What the task asks ->
Your reply should consist solely of the lines from the start of the material below through the line containing "rw [hi, hpc, State.advance_skipIf]", reproduced exactly.

Supplied records ->
◆ ◆ ◆ ◆ ◆ ◆ ◆

/-- The snapshot has a lowest key exactly when it has a key. -/
theorem lowestKey_eq_none_iff (ks : Vector Bool 16) : lowestKey ks = none ↔ ¬∃ k : Reg, ks[k] = true := by
  simp only [lowestKey_none, not_exists, Bool.not_eq_true]

/-! ### How an instruction ends -/

/-- What an instruction answers where the table of causes lists no fault: `call` and `return` stop with `SP` above 16
(log 9), and everything else completes. -/
def finish (i : Instr) (s : State) : Result :=
  if usesStack i = true ∧ 16 < s.sp.toNat then .fault .stackPointerOutOfRange else .next (completed i s)

/-- A skip leaves `pc` where `pcAfter` says, so it completes. -/
theorem skip_completes {i : Instr} {s : State} {c : Bool} (hi : completed i s = { s with pc := pcAfter i s })
    (hpc : pcAfter i s = if c = true then s.pc + 4 else s.pc + 2) :
    Host.Outcome.next (s.advance.skipIf c) = (.next (completed i s) : Result) := by
  rw [hi, hpc, State.advance_skipIf]

/-- The stores and loads through `I` that are in their bounds complete. -/
theorem storeBcd_completes (x : Reg) (s : State) :
    s.advance.storeFrom s.ea (bcdDigits (s.reg x)) = completed (.storeBcd x) s :=
  State.advance_storeFrom s _ _

theorem storeRegisters_completes (x : Reg) (s : State) :
    (s.advance.storeFrom s.ea (s.regBlock x)).advanceIndex x = completed (.storeRegisters x) s := by
  rw [State.advance_storeFrom, State.advanceIndex_eq_blockIndex]
  rfl

theorem loadRegisters_completes (x : Reg) (s : State) :
    (s.advance.setRegs (s.bytesFrom s.ea (x.val + 1))).advanceIndex x = completed (.loadRegisters x) s := by
  rw [State.advanceIndex_eq_blockIndex]
  rfl

theorem addToIndex_completes (x : Reg) (s : State) :
    exec (.addToIndex x) s = .next (completed (.addToIndex x) s) := by
  cases h : s.cfg.indexOverflowFlag <;> simp [exec, execAddToIndex, completed, vAfter, h] <;> rfl

/-- `wait-for-key` moves `pc` and writes its register exactly when the snapshot has a key (44_keys_timers.md R236). -/
theorem waitForKey_completes (x : Reg) (s : State) :
    exec (.waitForKey x) s = .next (completed (.waitForKey x) s) := by
  rw [exec_waitForKey]
  cases h : lowestKey s.keys with
  | none =>
    have hpc : pcAfter (.waitForKey x) s = s.pc := if_neg ((lowestKey_eq_none_iff s.keys).1 h)
    rw [completed, hpc, vAfter, h]
    rfl
  | some k =>
    have hpc : pcAfter (.waitForKey x) s = s.pc + 2 := if_pos ⟨k, ((lowestKey_some s.keys k).1 h).1⟩
    rw [completed, hpc, vAfter, h]
    rfl

/-- What every instruction answers: the listed fault, the model's stop, or its completed state. -/
theorem exec_eq (i : Instr) (s : State) :
    exec i s = (listedFault i s).elim (finish i s) fun f => .next (s.raise f) := by
  cases i with
  | call nnn =>
    rw [exec_call, listedFault, finish]
    by_cases hfull : s.sp.toNat = 16
    · rw [if_pos hfull, if_pos hfull]; rfl
    · rw [if_neg hfull, if_neg hfull]
      by_cases hroom : s.sp.toNat < 16
      · rw [if_pos hroom, Option.elim_none, if_neg (by omega)]; rfl
      · rw [if_neg hroom, Option.elim_none, if_pos ⟨rfl, by omega⟩]
  | ret =>
    rw [exec_ret, listedFault, finish]
    by_cases hempty : s.sp.toNat = 0
    · rw [if_pos hempty, if_pos hempty]; rfl
    · rw [if_neg hempty, if_neg hempty]
      by_cases hin : s.sp.toNat ≤ 16
      · rw [if_pos hin, Option.elim_none, if_neg (by omega), completed, pcAfter, ← sp_pred_toNat _ hempty]; rfl
      · rw [if_neg hin, Option.elim_none, if_pos ⟨rfl, by omega⟩]
  | draw x y n =>
    rw [exec_draw, listedFault]
    by_cases hb : n.toNat = 0 ∨ s.ea + n.toNat - 1 < 0x1000
    · rw [if_pos hb, if_neg (by omega)]; rfl
    · rw [if_neg hb, if_pos (by omega)]; rfl
  | storeBcd x =>
    rw [exec_storeBcd, listedFault, storeBcd_completes]
    by_cases hb : s.ea + 2 ≥ 0x1000 ∨ (s.cfg.protectReserved = true ∧ s.ea ≤ 0x1FF)
    · rw [if_pos hb, if_neg fun hc => hb.elim (by omega) hc.2]; rfl
    · obtain ⟨hlt, hfree⟩ := not_or.1 hb
      rw [if_neg hb, if_pos ⟨by omega, hfree⟩]; rfl
  | storeRegisters x =>
    rw [exec_storeRegisters, listedFault, storeRegisters_completes]
    by_cases hb : s.ea + x.val ≥ 0x1000 ∨ (s.cfg.protectReserved = true ∧ s.ea ≤ 0x1FF)
    · rw [if_pos hb, if_neg fun hc => hb.elim (by omega) hc.2]; rfl
    · obtain ⟨hlt, hfree⟩ := not_or.1 hb
      rw [if_neg hb, if_pos ⟨by omega, hfree⟩]; rfl
  | loadRegisters x =>
    rw [exec_loadRegisters, listedFault, loadRegisters_completes]
    by_cases hb : s.ea + x.val < 0x1000
    · rw [if_pos hb, if_neg (by omega)]; rfl
    · rw [if_neg hb, if_pos (by omega)]; rfl
  | loadFontAddress x =>
    rw [exec_loadFontAddress, listedFault]
    split <;> rfl
  | skipIfKeyPressed x =>
    rw [exec_skipIfKeyPressed, listedFault]
    by_cases hk : (s.reg x).toNat ≤ 15
    · rw [if_pos hk, if_neg (by omega)]
      exact skip_completes rfl rfl
    · rw [if_neg hk, if_pos (by omega)]; rfl
  | skipIfKeyNotPressed x =>
    rw [exec_skipIfKeyNotPressed, listedFault]
    by_cases hk : (s.reg x).toNat ≤ 15
    · rw [if_pos hk, if_neg (by omega)]
      refine skip_completes rfl ?_
      show (if keyDown s x then _ else _) = if (!keyDown s x) = true then _ else _
      cases keyDown s x <;> rfl
    · rw [if_neg hk, if_pos (by omega)]; rfl
  | skipIfEqualImmediate x kk => exact skip_completes rfl (by simp only [pcAfter, beq_iff_eq])
  | skipIfNotEqualImmediate x kk => exact skip_completes rfl (by simp only [pcAfter, bne_iff_ne, ne_eq, ite_not])
  | skipIfEqualRegisters x y => exact skip_completes rfl (by simp only [pcAfter, beq_iff_eq])
  | skipIfNotEqualRegisters x y => exact skip_completes rfl (by simp only [pcAfter, bne_iff_ne, ne_eq, ite_not])
  | addToIndex x => exact addToIndex_completes x s
  | waitForKey x => exact waitForKey_completes x s
  | _ => rfl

◆ ◆ ◆ ◆ ◆ ◆ ◆

Output for this task ->
/-- The snapshot has a lowest key exactly when it has a key. -/
theorem lowestKey_eq_none_iff (ks : Vector Bool 16) : lowestKey ks = none ↔ ¬∃ k : Reg, ks[k] = true := by
  simp only [lowestKey_none, not_exists, Bool.not_eq_true]

/-! ### How an instruction ends -/

/-- What an instruction answers where the table of causes lists no fault: `call` and `return` stop with `SP` above 16
(log 9), and everything else completes. -/
def finish (i : Instr) (s : State) : Result :=
  if usesStack i = true ∧ 16 < s.sp.toNat then .fault .stackPointerOutOfRange else .next (completed i s)

/-- A skip leaves `pc` where `pcAfter` says, so it completes. -/
theorem skip_completes {i : Instr} {s : State} {c : Bool} (hi : completed i s = { s with pc := pcAfter i s })
    (hpc : pcAfter i s = if c = true then s.pc + 4 else s.pc + 2) :
    Host.Outcome.next (s.advance.skipIf c) = (.next (completed i s) : Result) := by
  rw [hi, hpc, State.advance_skipIf]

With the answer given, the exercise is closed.